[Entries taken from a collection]

▬▬▬▬▬▬▬▬▬▬

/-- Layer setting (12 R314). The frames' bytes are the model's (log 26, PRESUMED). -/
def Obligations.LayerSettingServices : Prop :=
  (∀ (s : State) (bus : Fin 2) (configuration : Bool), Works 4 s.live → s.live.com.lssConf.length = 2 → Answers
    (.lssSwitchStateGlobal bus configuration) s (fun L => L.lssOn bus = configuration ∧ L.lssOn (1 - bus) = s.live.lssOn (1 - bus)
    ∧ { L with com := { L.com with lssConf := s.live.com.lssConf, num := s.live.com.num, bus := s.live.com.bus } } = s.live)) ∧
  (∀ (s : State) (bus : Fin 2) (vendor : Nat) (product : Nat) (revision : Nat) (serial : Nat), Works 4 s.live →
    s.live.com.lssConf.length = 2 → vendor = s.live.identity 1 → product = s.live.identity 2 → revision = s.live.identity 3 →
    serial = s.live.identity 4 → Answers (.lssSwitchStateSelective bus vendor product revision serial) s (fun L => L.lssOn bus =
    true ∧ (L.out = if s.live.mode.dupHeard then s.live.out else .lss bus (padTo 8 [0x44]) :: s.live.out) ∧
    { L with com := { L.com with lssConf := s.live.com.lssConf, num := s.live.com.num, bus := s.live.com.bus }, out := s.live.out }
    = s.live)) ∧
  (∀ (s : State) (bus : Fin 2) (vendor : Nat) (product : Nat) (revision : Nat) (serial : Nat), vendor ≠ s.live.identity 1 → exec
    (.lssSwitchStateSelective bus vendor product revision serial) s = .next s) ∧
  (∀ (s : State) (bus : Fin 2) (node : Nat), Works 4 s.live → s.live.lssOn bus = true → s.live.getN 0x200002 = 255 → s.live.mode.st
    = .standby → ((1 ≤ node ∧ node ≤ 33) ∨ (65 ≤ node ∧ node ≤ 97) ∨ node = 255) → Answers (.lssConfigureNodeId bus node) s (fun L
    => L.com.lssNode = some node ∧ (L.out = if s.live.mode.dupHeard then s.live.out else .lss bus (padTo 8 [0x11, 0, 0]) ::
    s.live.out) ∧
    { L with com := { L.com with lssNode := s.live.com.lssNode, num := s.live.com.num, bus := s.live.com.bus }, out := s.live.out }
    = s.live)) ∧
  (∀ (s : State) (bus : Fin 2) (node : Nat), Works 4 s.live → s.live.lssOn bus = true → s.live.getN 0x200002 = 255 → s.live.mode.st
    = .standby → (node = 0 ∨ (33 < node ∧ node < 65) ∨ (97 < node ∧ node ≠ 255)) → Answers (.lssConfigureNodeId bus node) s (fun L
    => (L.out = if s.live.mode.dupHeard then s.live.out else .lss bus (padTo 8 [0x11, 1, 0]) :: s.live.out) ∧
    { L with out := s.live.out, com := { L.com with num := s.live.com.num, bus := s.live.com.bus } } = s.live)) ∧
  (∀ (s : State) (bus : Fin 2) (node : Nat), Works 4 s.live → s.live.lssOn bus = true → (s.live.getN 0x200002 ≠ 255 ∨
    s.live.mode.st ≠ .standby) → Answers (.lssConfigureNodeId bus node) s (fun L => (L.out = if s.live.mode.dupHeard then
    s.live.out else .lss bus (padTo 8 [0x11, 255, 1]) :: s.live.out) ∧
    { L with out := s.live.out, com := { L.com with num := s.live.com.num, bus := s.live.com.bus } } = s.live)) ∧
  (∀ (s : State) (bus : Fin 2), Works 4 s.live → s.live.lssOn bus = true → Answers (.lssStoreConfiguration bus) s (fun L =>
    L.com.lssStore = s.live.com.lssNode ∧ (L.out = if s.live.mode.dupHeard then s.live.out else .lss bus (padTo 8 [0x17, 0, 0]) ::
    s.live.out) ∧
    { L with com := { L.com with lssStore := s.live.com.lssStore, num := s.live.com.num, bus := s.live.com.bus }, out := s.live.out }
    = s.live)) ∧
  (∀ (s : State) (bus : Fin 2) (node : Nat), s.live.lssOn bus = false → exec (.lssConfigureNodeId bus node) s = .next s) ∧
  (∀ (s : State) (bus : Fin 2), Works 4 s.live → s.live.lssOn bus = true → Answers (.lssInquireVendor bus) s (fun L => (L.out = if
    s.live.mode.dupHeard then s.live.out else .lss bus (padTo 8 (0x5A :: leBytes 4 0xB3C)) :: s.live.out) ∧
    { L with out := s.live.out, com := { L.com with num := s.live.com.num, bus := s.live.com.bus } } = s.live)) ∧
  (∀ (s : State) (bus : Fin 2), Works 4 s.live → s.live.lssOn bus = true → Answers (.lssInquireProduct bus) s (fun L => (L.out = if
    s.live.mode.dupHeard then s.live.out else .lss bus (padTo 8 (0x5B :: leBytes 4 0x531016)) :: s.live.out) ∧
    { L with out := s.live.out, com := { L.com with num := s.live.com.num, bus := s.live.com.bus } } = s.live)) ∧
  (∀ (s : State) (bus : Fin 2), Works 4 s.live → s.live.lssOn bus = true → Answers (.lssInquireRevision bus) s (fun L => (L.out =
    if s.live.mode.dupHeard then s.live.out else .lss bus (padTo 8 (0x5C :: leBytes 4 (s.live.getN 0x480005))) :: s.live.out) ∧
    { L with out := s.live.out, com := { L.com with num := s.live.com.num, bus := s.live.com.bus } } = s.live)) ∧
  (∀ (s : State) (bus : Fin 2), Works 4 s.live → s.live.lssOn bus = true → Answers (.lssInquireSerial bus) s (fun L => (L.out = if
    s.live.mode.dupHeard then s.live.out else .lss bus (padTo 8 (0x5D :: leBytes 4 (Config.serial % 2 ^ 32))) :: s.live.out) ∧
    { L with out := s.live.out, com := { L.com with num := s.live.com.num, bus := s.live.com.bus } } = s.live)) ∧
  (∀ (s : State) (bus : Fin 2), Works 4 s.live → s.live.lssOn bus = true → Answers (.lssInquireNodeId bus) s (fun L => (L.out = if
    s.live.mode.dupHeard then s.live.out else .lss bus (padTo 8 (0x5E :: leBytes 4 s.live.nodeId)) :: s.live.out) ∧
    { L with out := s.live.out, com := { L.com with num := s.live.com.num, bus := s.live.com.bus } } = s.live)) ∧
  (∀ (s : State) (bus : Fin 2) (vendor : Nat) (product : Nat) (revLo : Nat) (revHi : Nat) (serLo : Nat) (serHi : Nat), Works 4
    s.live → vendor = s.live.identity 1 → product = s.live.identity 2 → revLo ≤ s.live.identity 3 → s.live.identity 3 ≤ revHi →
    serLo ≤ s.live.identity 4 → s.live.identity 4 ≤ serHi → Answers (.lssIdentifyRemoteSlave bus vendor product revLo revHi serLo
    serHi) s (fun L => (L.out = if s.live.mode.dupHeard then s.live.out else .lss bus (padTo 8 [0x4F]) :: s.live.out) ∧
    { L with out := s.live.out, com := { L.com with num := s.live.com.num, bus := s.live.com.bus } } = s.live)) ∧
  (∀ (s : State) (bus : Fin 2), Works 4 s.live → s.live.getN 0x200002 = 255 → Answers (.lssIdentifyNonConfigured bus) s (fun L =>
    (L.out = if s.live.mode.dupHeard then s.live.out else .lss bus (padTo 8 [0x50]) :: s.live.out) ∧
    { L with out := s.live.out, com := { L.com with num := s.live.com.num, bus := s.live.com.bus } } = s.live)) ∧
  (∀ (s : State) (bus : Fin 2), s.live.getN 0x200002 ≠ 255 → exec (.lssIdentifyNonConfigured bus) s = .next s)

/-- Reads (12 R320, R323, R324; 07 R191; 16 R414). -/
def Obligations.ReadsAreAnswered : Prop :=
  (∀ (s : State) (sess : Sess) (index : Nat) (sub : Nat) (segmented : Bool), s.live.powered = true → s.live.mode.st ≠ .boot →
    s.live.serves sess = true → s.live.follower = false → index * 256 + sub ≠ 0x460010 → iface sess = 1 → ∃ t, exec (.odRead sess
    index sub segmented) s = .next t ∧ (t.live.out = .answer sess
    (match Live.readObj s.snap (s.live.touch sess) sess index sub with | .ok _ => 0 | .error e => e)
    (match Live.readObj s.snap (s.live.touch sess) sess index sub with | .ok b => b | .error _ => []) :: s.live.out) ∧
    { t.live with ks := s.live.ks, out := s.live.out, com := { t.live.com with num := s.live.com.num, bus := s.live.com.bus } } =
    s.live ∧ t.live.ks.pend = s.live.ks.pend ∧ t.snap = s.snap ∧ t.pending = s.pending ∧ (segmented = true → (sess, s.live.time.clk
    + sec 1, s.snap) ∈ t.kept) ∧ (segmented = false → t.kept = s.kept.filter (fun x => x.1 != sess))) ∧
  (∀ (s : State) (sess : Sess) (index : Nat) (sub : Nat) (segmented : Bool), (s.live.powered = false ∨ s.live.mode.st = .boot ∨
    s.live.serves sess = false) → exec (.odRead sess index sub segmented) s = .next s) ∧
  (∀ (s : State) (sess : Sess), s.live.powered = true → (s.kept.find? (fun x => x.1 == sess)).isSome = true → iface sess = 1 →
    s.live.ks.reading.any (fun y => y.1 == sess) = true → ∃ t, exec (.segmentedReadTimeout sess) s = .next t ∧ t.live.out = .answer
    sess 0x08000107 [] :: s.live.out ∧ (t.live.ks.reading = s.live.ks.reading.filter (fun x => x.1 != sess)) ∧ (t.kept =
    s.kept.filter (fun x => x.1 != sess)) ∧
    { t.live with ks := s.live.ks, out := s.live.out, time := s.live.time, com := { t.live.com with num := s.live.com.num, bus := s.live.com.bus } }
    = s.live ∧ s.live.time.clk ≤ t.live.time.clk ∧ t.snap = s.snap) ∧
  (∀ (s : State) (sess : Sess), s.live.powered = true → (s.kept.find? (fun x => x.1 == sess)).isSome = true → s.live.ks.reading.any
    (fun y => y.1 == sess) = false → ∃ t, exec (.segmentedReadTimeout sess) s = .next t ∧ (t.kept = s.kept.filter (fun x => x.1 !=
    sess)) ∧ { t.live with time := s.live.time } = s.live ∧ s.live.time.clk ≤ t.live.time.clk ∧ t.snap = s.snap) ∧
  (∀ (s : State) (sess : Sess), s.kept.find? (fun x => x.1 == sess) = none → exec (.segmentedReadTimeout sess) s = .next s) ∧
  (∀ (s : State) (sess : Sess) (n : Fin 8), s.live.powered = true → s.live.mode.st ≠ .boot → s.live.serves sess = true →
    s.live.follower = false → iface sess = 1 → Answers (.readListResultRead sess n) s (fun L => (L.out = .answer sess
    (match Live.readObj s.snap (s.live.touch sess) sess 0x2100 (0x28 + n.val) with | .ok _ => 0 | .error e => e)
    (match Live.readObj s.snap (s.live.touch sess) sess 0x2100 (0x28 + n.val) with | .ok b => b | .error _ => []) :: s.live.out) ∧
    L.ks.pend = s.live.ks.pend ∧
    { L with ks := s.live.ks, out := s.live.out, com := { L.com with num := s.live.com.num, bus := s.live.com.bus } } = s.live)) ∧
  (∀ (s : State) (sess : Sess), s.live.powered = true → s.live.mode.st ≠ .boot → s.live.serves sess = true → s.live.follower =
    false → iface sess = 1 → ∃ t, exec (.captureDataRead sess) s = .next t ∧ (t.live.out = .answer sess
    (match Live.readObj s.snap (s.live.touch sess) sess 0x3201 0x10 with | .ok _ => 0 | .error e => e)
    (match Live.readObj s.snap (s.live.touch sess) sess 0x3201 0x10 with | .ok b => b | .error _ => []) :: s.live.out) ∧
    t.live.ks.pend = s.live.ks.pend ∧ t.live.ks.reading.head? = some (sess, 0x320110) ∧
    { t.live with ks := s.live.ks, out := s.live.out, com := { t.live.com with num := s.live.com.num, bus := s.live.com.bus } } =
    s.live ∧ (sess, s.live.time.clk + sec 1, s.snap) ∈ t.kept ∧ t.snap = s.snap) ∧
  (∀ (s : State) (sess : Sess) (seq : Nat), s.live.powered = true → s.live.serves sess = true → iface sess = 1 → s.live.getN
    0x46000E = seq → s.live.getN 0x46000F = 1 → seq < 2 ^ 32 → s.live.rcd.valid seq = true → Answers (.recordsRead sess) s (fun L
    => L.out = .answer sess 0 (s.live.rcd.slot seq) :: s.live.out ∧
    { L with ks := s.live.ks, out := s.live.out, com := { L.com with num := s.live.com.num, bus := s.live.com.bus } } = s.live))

▬▬▬▬▬▬▬▬▬▬

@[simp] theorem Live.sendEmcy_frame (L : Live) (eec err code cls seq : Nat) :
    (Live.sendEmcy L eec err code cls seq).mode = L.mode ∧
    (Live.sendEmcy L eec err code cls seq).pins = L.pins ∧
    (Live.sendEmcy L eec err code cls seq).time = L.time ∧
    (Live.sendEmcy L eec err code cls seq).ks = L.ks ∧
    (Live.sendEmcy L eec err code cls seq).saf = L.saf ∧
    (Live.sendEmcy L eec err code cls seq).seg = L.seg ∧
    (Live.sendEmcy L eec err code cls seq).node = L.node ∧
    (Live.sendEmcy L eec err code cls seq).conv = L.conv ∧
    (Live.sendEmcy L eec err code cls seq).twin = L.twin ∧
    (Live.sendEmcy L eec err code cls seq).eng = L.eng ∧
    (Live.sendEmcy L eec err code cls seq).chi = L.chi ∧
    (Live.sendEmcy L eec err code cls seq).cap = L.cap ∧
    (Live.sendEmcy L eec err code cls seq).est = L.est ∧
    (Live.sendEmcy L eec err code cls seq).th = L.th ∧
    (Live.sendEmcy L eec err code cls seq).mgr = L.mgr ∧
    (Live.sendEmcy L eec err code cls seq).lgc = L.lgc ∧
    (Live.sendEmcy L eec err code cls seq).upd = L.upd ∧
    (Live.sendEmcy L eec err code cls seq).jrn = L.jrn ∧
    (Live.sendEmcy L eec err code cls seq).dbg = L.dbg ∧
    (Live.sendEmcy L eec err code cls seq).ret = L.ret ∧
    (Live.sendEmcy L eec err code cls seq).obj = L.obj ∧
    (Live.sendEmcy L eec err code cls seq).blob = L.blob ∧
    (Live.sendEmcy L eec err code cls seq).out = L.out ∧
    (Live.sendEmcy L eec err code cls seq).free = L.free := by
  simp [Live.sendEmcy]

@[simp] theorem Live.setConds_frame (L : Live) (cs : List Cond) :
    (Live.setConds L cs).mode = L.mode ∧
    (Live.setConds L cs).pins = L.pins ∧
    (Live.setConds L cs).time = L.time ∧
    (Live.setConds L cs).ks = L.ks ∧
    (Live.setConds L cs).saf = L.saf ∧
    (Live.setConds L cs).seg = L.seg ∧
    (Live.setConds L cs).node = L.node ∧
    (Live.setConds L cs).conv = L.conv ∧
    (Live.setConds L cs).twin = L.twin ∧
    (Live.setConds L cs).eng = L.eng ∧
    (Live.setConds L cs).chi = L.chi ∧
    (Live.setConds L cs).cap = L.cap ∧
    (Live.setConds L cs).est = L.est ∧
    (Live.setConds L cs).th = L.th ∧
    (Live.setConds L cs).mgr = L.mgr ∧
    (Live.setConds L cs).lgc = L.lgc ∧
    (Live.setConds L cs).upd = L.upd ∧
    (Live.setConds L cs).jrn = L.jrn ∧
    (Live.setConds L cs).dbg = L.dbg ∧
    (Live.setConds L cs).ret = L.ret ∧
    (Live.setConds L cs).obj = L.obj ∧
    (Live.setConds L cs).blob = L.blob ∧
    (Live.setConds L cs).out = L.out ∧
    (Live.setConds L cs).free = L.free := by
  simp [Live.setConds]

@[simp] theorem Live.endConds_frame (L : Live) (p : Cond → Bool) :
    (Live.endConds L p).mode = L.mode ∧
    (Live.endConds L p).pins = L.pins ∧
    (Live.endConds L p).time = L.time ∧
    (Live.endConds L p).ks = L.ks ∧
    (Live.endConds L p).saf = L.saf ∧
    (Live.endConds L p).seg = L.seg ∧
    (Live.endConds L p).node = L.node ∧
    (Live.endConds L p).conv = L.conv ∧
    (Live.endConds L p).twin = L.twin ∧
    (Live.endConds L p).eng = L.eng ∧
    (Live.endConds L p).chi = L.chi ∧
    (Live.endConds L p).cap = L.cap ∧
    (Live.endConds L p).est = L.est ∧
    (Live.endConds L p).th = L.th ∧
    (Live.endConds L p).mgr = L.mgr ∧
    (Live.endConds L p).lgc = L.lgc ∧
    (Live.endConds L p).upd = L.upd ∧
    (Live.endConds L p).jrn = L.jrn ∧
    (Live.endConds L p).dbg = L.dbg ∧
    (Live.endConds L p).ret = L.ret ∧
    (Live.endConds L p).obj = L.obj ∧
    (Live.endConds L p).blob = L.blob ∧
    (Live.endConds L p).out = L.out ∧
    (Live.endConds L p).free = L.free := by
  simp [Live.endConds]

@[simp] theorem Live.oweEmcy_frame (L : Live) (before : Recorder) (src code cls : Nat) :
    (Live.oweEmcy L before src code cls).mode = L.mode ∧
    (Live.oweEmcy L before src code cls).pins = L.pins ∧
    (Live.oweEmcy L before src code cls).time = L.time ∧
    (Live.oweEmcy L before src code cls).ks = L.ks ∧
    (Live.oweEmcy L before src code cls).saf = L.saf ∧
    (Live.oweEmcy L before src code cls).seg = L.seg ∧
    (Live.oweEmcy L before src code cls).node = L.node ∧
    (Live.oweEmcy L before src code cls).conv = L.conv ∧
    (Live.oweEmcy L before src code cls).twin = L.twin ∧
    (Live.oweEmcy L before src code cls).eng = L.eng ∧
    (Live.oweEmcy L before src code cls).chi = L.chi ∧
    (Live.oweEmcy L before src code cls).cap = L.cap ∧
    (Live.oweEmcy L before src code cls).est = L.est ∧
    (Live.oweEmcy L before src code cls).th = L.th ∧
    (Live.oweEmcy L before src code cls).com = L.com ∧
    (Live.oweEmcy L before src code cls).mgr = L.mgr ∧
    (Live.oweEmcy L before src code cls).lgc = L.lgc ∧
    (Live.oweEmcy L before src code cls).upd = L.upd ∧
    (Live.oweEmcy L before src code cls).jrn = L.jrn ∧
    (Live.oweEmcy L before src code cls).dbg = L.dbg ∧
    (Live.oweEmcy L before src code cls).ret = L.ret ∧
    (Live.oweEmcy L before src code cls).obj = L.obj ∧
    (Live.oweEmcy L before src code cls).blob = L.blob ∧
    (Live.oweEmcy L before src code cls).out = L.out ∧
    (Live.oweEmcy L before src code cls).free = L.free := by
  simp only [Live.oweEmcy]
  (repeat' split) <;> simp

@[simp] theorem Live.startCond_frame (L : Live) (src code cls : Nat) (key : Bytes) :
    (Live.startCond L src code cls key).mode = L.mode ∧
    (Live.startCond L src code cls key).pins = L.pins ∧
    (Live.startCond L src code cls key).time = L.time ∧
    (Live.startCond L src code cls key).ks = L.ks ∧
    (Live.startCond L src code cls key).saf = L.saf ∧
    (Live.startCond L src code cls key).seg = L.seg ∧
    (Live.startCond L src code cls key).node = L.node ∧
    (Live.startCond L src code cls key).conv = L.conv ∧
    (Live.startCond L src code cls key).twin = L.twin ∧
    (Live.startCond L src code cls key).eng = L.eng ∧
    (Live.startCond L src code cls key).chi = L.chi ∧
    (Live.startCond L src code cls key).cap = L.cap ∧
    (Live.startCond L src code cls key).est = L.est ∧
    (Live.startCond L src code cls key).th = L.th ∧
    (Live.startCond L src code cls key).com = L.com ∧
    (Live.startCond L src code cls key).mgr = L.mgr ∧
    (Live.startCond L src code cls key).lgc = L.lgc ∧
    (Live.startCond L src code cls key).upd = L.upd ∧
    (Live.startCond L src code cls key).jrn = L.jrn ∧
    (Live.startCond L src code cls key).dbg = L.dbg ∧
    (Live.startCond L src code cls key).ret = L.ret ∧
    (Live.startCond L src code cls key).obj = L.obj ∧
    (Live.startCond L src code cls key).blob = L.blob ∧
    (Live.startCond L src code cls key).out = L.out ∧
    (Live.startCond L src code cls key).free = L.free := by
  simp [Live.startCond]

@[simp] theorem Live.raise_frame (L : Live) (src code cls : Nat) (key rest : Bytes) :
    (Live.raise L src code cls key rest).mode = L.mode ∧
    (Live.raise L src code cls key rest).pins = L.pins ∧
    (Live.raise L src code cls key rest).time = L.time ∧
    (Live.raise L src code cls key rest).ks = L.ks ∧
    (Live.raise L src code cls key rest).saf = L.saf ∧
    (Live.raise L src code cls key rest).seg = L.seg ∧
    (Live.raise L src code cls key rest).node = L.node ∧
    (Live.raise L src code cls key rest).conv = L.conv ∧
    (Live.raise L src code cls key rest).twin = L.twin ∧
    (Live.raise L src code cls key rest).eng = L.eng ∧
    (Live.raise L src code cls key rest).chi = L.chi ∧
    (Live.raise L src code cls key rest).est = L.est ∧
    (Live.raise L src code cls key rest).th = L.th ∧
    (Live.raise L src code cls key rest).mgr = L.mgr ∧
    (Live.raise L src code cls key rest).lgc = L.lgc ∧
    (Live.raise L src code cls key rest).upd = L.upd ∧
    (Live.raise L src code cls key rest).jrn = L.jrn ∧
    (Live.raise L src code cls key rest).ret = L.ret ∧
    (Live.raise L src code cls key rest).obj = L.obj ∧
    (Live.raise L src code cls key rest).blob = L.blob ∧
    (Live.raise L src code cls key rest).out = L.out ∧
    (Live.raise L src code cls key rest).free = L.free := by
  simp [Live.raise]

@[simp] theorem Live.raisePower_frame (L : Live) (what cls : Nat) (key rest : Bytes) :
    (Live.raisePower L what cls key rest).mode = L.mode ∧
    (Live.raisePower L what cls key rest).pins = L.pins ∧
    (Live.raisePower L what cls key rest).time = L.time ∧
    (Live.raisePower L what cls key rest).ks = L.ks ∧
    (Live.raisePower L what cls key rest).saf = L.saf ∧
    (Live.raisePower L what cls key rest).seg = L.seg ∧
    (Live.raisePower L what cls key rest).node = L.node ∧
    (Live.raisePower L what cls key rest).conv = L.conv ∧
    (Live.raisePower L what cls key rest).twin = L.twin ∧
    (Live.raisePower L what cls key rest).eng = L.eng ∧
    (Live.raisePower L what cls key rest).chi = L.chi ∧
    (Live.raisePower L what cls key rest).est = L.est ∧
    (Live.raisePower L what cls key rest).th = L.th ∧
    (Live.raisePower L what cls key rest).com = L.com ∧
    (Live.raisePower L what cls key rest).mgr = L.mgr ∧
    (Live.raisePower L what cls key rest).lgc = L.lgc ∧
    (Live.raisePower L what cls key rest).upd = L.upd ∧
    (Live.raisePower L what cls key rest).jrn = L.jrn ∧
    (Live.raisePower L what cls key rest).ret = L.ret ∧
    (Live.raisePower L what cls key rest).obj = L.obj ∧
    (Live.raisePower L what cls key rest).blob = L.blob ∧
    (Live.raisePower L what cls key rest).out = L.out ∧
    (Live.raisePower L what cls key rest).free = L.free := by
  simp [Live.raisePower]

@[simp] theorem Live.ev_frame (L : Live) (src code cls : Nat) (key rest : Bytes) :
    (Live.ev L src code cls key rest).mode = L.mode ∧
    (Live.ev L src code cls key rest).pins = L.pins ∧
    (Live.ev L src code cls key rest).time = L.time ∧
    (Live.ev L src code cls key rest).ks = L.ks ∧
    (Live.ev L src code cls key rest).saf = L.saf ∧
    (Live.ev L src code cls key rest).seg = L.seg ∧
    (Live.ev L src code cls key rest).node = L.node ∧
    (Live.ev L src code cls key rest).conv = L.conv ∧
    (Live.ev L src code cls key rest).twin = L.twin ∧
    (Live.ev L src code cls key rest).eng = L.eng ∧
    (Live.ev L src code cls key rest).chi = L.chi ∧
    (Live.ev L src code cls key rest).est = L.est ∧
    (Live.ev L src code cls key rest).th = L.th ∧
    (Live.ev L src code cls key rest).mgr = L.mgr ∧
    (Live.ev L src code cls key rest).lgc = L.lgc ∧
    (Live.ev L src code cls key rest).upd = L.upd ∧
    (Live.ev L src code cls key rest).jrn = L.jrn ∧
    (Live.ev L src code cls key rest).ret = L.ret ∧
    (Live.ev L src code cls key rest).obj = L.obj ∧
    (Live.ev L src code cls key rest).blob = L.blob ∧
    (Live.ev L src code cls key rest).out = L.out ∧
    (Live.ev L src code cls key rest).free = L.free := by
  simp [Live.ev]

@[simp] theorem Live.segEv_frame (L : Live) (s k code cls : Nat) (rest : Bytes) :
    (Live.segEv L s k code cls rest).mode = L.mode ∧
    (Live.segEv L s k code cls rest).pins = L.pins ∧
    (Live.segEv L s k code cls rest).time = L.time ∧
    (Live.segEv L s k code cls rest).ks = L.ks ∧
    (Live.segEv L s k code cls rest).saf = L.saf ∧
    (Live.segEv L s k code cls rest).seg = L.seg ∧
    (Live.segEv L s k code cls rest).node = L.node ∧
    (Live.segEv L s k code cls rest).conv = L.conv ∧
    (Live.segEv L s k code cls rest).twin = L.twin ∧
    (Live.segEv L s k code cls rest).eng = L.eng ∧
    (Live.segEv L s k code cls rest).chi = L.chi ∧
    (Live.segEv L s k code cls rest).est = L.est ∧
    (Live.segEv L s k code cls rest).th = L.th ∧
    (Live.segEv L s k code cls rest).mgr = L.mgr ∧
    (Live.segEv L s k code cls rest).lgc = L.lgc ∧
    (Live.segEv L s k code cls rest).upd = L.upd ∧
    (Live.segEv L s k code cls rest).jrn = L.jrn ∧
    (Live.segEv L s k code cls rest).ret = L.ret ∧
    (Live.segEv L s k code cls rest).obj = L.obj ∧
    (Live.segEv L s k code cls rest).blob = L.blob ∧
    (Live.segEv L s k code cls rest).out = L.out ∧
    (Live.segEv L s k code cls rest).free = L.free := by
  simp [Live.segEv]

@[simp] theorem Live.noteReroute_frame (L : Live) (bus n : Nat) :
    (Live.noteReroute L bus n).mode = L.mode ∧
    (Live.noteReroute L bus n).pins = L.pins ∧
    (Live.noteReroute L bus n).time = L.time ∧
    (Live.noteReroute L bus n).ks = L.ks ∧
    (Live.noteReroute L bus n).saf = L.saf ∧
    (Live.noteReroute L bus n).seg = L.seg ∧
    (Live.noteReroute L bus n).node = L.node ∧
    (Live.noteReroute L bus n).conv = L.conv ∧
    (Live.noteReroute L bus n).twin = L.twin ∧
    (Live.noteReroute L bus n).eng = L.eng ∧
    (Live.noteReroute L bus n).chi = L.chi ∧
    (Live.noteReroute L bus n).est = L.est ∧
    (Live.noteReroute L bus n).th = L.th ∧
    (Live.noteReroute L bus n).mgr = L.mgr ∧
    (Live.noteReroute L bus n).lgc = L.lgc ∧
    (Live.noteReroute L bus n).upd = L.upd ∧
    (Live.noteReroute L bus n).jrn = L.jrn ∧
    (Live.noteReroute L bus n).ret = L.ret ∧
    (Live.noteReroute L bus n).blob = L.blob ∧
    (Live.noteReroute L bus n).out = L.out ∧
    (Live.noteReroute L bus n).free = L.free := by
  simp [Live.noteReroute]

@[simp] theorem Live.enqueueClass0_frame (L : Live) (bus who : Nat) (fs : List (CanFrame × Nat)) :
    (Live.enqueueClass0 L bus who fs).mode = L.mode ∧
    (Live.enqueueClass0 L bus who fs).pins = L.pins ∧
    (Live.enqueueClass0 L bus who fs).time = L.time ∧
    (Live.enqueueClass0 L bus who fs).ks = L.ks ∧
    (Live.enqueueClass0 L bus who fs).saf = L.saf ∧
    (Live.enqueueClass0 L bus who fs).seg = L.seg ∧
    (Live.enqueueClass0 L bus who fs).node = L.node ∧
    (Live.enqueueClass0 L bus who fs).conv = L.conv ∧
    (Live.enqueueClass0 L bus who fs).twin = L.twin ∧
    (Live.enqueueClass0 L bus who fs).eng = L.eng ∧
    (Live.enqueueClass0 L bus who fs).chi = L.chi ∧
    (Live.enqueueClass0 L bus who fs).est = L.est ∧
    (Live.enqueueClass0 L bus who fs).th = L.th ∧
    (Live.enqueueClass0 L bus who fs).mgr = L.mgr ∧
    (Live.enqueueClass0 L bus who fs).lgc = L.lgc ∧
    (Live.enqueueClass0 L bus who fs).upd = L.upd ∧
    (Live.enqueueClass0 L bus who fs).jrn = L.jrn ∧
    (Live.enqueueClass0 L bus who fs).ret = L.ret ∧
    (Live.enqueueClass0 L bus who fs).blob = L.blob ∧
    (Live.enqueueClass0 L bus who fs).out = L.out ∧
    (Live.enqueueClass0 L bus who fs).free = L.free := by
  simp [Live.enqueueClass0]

▬▬▬▬▬▬▬▬▬▬

Task to carry out:
Look above for the line that contains "(Live.noteReroute L bus n).conv". Starting there, transcribe every line exactly until you have copied the line that contains "(Live.noteReroute L bus n).out = L.out ∧".

Solution to this task:
    (Live.noteReroute L bus n).conv = L.conv ∧
    (Live.noteReroute L bus n).twin = L.twin ∧
    (Live.noteReroute L bus n).eng = L.eng ∧
    (Live.noteReroute L bus n).chi = L.chi ∧
    (Live.noteReroute L bus n).est = L.est ∧
    (Live.noteReroute L bus n).th = L.th ∧
    (Live.noteReroute L bus n).mgr = L.mgr ∧
    (Live.noteReroute L bus n).lgc = L.lgc ∧
    (Live.noteReroute L bus n).upd = L.upd ∧
    (Live.noteReroute L bus n).jrn = L.jrn ∧
    (Live.noteReroute L bus n).ret = L.ret ∧
    (Live.noteReroute L bus n).blob = L.blob ∧
    (Live.noteReroute L bus n).out = L.out ∧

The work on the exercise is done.